There was actually a wonderful column in AdAge this week, which says that we’ve seen too many ads, and not enough campaigns. 

In it, the author of the article asks a really important question that inspired me: He asks us to look at how we saw our favorite brands on the day of the Big Game. “[Were they] reinterpreting their DNA through a wildly entertaining piece of film that was more exciting than the game on the gridiron? Or was it a procession of brands with an overblown sense of their own importance, marketers trying to outgun each other on celebrity endorsements …” 

Somewhere, many of these brands we see these days have lost their sense of story – even over a paid media campaign or owned media campaign. The quest for that one viral, Cannes Lion-winning content event, focusing on one channel like TV, print, or digital, has overtaken our ability to work with many of our colleagues to create an integrated story across multiple channels. 

The quest for viral ad success has overtaken brands’ ability to create an integrated story across multiple channels says @Robert_Rose via @CMIContent. Click To Tweet

But the good news? Well, the good news is that there may be an opportunity here. When the bar is as low as it became on Superb Owl Sunday, then we know that there’s more opportunity there for the humble levels of where our marketing and content works day in and day out for us. 
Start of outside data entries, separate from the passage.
-- ==== Sys2Proof/Decode.lean ====
section
/-!
DEFINITION. Instruction words to instructions and back (R30, R31, R40 to R53, R67 to R87). A word is first cut into its
fields (Raw); decode reads the fields, and accepts the reading only when the instruction is well formed and writing it
again gives the same fields, so that a set reserved bit is never an instruction (R53, R87). The encoder stands after it.
-/

namespace Sys2Proof

/-- The fields of a word (R30). -/
structure Raw where
  op : BitVec 10
  ctl : Ctl
  md : BitVec 12
  d : BitVec 20
  a : BitVec 20
  b : BitVec 20
deriving DecidableEq, Repr

/-- Why a word is not an instruction (R53, R87); each raises ILLEGAL when it is issued (R54). -/
inductive Reject
  /-- The opcode is in no assignment table (R33, R67). -/
  | unassignedOpcode
  /-- A sub-field holds a reserved code or an operand kind that no operand there accepts. -/
  | reservedCode
  /-- A type, operand, group or modifier that the instruction does not accept (formOk). -/
  | notAccepted
  /-- A reserved bit or an unused field is not zero. -/
  | reservedBits
  /-- Fewer than 12 bytes. -/
  | short
deriving DecidableEq, Repr

/-- One bit. -/
def bit (b : Bool) : BitVec 1 := if b then 1#1 else 0#1

/-- TY codes (R68). -/
def Ty.code : Ty → BitVec 5
  | .i8 => 0x00#5 | .i16 => 0x01#5 | .i32 => 0x02#5 | .i64 => 0x03#5
  | .n8 => 0x04#5 | .n16 => 0x05#5 | .n32 => 0x06#5 | .n64 => 0x07#5
  | .b8 => 0x08#5 | .b16 => 0x09#5 | .b32 => 0x0a#5 | .b64 => 0x0b#5
  | .f16 => 0x0c#5 | .bf16 => 0x0d#5 | .f32 => 0x0e#5 | .f64 => 0x0f#5
  | .e4m3 => 0x10#5 | .e5m2 => 0x11#5 | .f16x2 => 0x12#5 | .bf16x2 => 0x13#5 | .nq4 => 0x14#5

/-- The type of a TY code; 0x15 to 0x1f are reserved (R68). -/
def Ty.ofCode (x : BitVec 5) : Option Ty :=
  match x.toNat with
  | 0x00 => some .i8 | 0x01 => some .i16 | 0x02 => some .i32 | 0x03 => some .i64
  | 0x04 => some .n8 | 0x05 => some .n16 | 0x06 => some .n32 | 0x07 => some .n64
  | 0x08 => some .b8 | 0x09 => some .b16 | 0x0a => some .b32 | 0x0b => some .b64
  | 0x0c => some .f16 | 0x0d => some .bf16 | 0x0e => some .f32 | 0x0f => some .f64
  | 0x10 => some .e4m3 | 0x11 => some .e5m2 | 0x12 => some .f16x2 | 0x13 => some .bf16x2
  | 0x14 => some .nq4
  | _ => none

/-- RM codes (R48, R69). -/
def Rm.code : Rm → BitVec 2
  | .rn => 0#2 | .rz => 1#2 | .rd => 2#2 | .ru => 3#2

/-- The mode of an RM code. -/
def Rm.ofCode (x : BitVec 2) : Rm :=
  match x.toNat with
  | 0 => .rn | 1 => .rz | 2 => .rd | _ => .ru

/-- CMP codes (R70). -/
def Cmp.code : Cmp → BitVec 4
  | .eq => 0x0#4 | .ne => 0x1#4 | .lt => 0x2#4 | .le => 0x3#4 | .gt => 0x4#4 | .ge => 0x5#4
  | .num => 0x6#4 | .nan => 0x7#4 | .equ => 0x8#4 | .neu => 0x9#4 | .ltu => 0xa#4 | .leu => 0xb#4
  | .gtu => 0xc#4 | .geu => 0xd#4

/-- The comparison of a CMP code; 0xe and 0xf are reserved (R70). -/
def Cmp.ofCode (x : BitVec 4) : Option Cmp :=
  match x.toNat with
  | 0x0 => some .eq | 0x1 => some .ne | 0x2 => some .lt | 0x3 => some .le | 0x4 => some .gt | 0x5 => some .ge
  | 0x6 => some .num | 0x7 => some .nan | 0x8 => some .equ | 0x9 => some .neu | 0xa => some .ltu
  | 0xb => some .leu | 0xc => some .gtu | 0xd => some .geu
  | _ => none

/-- CH codes (R71). -/
def Ch.code : Ch → BitVec 2
  | .no => 0#2 | .ef => 1#2 | .en => 2#2 | .el => 3#2

/-- The hint of a CH code. -/
def Ch.ofCode (x : BitVec 2) : Ch :=
  match x.toNat with
  | 0 => .no | 1 => .ef | 2 => .en | _ => .el

/-- CNT codes (R72). -/
def Cnt.code : Cnt → BitVec 2
  | .x1 => 0#2 | .x2 => 1#2 | .x4 => 2#2

/-- The count of a CNT code; 11 is reserved (R72). -/
def Cnt.ofCode (x : BitVec 2) : Option Cnt :=
  match x.toNat with
  | 0 => some .x1 | 1 => some .x2 | 2 => some .x4 | _ => none

/-- ORD codes (R73). -/
def MOrd.code : MOrd → BitVec 2
  | .no => 0#2 | .acq => 1#2 | .rel => 2#2 | .acqrel => 3#2

/-- The ordering of an ORD code. -/
def MOrd.ofCode (x : BitVec 2) : MOrd :=
  match x.toNat with
  | 0 => .no | 1 => .acq | 2 => .rel | _ => .acqrel

/-- AOP codes (R74). -/
def Aop.code : Aop → BitVec 4
  | .add => 0#4 | .min => 1#4 | .max => 2#4 | .and => 3#4 | .or => 4#4 | .xor => 5#4
  | .inc => 6#4 | .dec => 7#4 | .exch => 8#4 | .cas => 9#4

/-- The operation of an AOP code; codes not listed are reserved (R74). -/
def Aop.ofCode (x : BitVec 4) : Option Aop :=
  match x.toNat with
  | 0 => some .add | 1 => some .min | 2 => some .max | 3 => some .and | 4 => some .or | 5 => some .xor
  | 6 => some .inc | 7 => some .dec | 8 => some .exch | 9 => some .cas
  | _ => none

/-- Special-register numbers (R45). -/
def SReg.code : SReg → BitVec 12
  | .lane => 0x000#12 | .warp => 0x001#12 | .gwarp => 0x002#12
  | .groupX => 0x004#12 | .groupY => 0x005#12 | .groupZ => 0x006#12
  | .ngroupX => 0x008#12 | .ngroupY => 0x009#12 | .ngroupZ => 0x00a#12
  | .it => 0x010#12 | .core => 0x020#12 | .colX => 0x021#12 | .colY => 0x022#12 | .die => 0x023#12
  | .tier => 0x024#12 | .clk => 0x030#12 | .kbase => 0x031#12

/-- The special register of a number; every other number is refused (R45). -/
def SReg.ofCode (x : BitVec 12) : Option SReg :=
  match x.toNat with
  | 0x000 => some .lane | 0x001 => some .warp | 0x002 => some .gwarp
  | 0x004 => some .groupX | 0x005 => some .groupY | 0x006 => some .groupZ
  | 0x008 => some .ngroupX | 0x009 => some .ngroupY | 0x00a => some .ngroupZ
  | 0x010 => some .it | 0x020 => some .core | 0x021 => some .colX | 0x022 => some .colY | 0x023 => some .die
  | 0x024 => some .tier | 0x030 => some .clk | 0x031 => some .kbase
  | _ => none

/-- SHM codes (R77). -/
def ShMode.code : ShMode → BitVec 2
  | .idx => 0#2 | .up => 1#2 | .dn => 2#2 | .xor => 3#2

/-- The mode of an SHM code. -/
def ShMode.ofCode (x : BitVec 2) : ShMode :=
  match x.toNat with
  | 0 => .idx | 1 => .up | 2 => .dn | _ => .xor

/-- VTM codes (R77). -/
def VoteMode.code : VoteMode → BitVec 2
  | .all => 0#2 | .any => 1#2 | .eq => 2#2 | .ballot => 3#2

/-- The mode of a VTM code. -/
def VoteMode.ofCode (x : BitVec 2) : VoteMode :=
  match x.toNat with
  | 0 => .all | 1 => .any | 2 => .eq | _ => .ballot

/-- CNV codes (R79). -/
def Cnv.code : Cnv → BitVec 3
  | .no => 0#3 | .dqBf16 => 1#3 | .dqF16 => 2#3 | .cvBf16 => 3#3 | .cvF32 => 4#3

/-- The conversion of a CNV code; 101 to 111 are reserved (R79). -/
def Cnv.ofCode (x : BitVec 3) : Option Cnv :=
  match x.toNat with
  | 0 => some .no | 1 => some .dqBf16 | 2 => some .dqF16 | 3 => some .cvBf16 | 4 => some .cvF32
  | _ => none

/-- FLD codes (R77). -/
def TFld.code : TFld → BitVec 2
  | .lo => 0#2 | .hi => 1#2 | .arg => 2#2

/-- The field of an FLD code; 11 is reserved (R77, R280). -/
def TFld.ofCode (x : BitVec 2) : Option TFld :=
  match x.toNat with
  | 0 => some .lo | 1 => some .hi | 2 => some .arg
  | _ => none

/-- CTR codes (R342). -/
def MmCtr.code : MmCtr → BitVec 2
  | .skip => 0#2 | .mma => 1#2 | .busy => 2#2 | .pin => 3#2

/-- The counter of a CTR code. -/
def MmCtr.ofCode (x : BitVec 2) : MmCtr :=
  match x.toNat with
  | 0 => .skip | 1 => .mma | 2 => .busy | _ => .pin

/-- KIND codes of wrec (R77). -/
def WKind.code : WKind → BitVec 2
  | .bsu => 0#2 | .hsu => 1#2 | .esu => 2#2

/-- The field of a KIND code; 11 is refused (R78, R416). -/
def WKind.ofCode (x : BitVec 2) : Option WKind :=
  match x.toNat with
  | 0 => some .bsu | 1 => some .hsu | 2 => some .esu
  | _ => none

/-- QDM codes (R51). -/
def Qdm.code : Qdm → BitVec 2
  | .all => 0#2 | .qd4 => 1#2 | .qd2 => 2#2

/-- The mode of a QDM code; 11 is reserved (R51). -/
def Qdm.ofCode (x : BitVec 2) : Option Qdm :=
  match x.toNat with
  | 0 => some .all | 1 => some .qd4 | 2 => some .qd2
  | _ => none

/-- An operand field of kind 00 that holds an index (R40, R41). -/
def eRes (i : BitVec n) : BitVec 20 := i.setWidth 20

/-- An operand field of kind 01 (R40). -/
def eUni (i : BitVec 6) : BitVec 20 := 1#2 ++ 0#12 ++ i

/-- The operand field of a destination or register operand (R40). -/
def Dst.enc : Dst → BitVec 20
  | .v i => 0#2 ++ 0#10 ++ i
  | .k i => 1#2 ++ 0#12 ++ i

/-- The operand field of a source (R40). -/
def Src.enc : Src → BitVec 20
  | .v i => 0#2 ++ 0#10 ++ i
  | .k i => 1#2 ++ 0#12 ++ i
  | .sp r => 2#2 ++ 0#6 ++ r.code
  | .imm b => 3#2 ++ b

/-- Source C in MOD 9:0 (R48); only lane and uniform registers have a code. -/
def Src.encC : Src → Option (BitVec 10)
  | .v i => some (0#2 ++ i)
  | .k i => some (1#2 ++ 0#2 ++ i)
  | .sp _ => none
  | .imm _ => none

/-- A register operand of kind 00 or 01 (R40). -/
def pDst (x : BitVec 20) : Option Dst :=
  match (x.extractLsb' 18 2).toNat with
  | 0 => some (.v (x.extractLsb' 0 8))
  | 1 => some (.k (x.extractLsb' 0 6))
  | _ => none

/-- A source operand of any kind (R40). -/
def pSrc (x : BitVec 20) : Option Src :=
  match (x.extractLsb' 18 2).toNat with
  | 0 => some (.v (x.extractLsb' 0 8))
  | 1 => some (.k (x.extractLsb' 0 6))
  | 2 => (SReg.ofCode (x.extractLsb' 0 12)).map .sp
  | _ => some (.imm (x.extractLsb' 0 18))

/-- Source C (R48). -/
def pSrcC (m : BitVec 12) : Option Src :=
  match (m.extractLsb' 8 2).toNat with
  | 0 => some (.v (m.extractLsb' 0 8))
  | 1 => some (.k (m.extractLsb' 0 6))
  | _ => none

/-- TY in MOD 11:7 (R76). -/
def fTy (m : BitVec 12) : Option Ty := Ty.ofCode (m.extractLsb' 7 5)

/-- MOD of layout T (R76). -/
def mT (t : Ty) : BitVec 12 := t.code ++ 0#7

/-- MOD of layout TR (R76). -/
def mTR (t : Ty) (rm : Rm) : BitVec 12 := t.code ++ rm.code ++ 0#5

/-- Opcodes of mad (R80). -/
def opMad : Ty → Option (BitVec 10)
  | .i32 => some 0x030#10 | .n32 => some 0x031#10 | .i64 => some 0x032#10 | .n64 => some 0x033#10
  | _ => none

/-- Opcodes of clamp (R80). -/
def opClamp : Ty → Option (BitVec 10)
  | .i32 => some 0x034#10 | .n32 => some 0x035#10 | .i64 => some 0x036#10 | .n64 => some 0x037#10
  | _ => none

/-- Opcodes of bfi (R80). -/
def opBfi : Ty → Option (BitVec 10)
  | .b32 => some 0x038#10 | .b64 => some 0x039#10
  | _ => none

/-- Opcodes of fma (R81). -/
def opFma : Ty → Option (BitVec 10)
  | .f16 => some 0x0b0#10 | .bf16 => some 0x0b1#10 | .f32 => some 0x0b2#10 | .f64 => some 0x0b3#10
  | .f16x2 => some 0x0b6#10 | .bf16x2 => some 0x0b7#10
  | _ => none

/-- Opcodes of dot2 (R81). -/
def opDot2 : Ty → Option (BitVec 10)
  | .f16x2 => some 0x0b4#10 | .bf16x2 => some 0x0b5#10
  | _ => none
What do you think? Is your brand, your company, creating more integrated story-driven campaigns across not just owned media but paid media, too? Where are you playing the long game with your content – not just in trying to create a repetitive piece of creative that drives people to yet more repetition? We want to know. Give us your best – I’d love to see ‘em in the comments, or you can send them directly to me. 

And for now, well, that’s five minutes of what’s new that hopefully, you can use to lead your marketing strategy. I’m Robert Rose and remember, as always, it’s your story to tell – tell it well.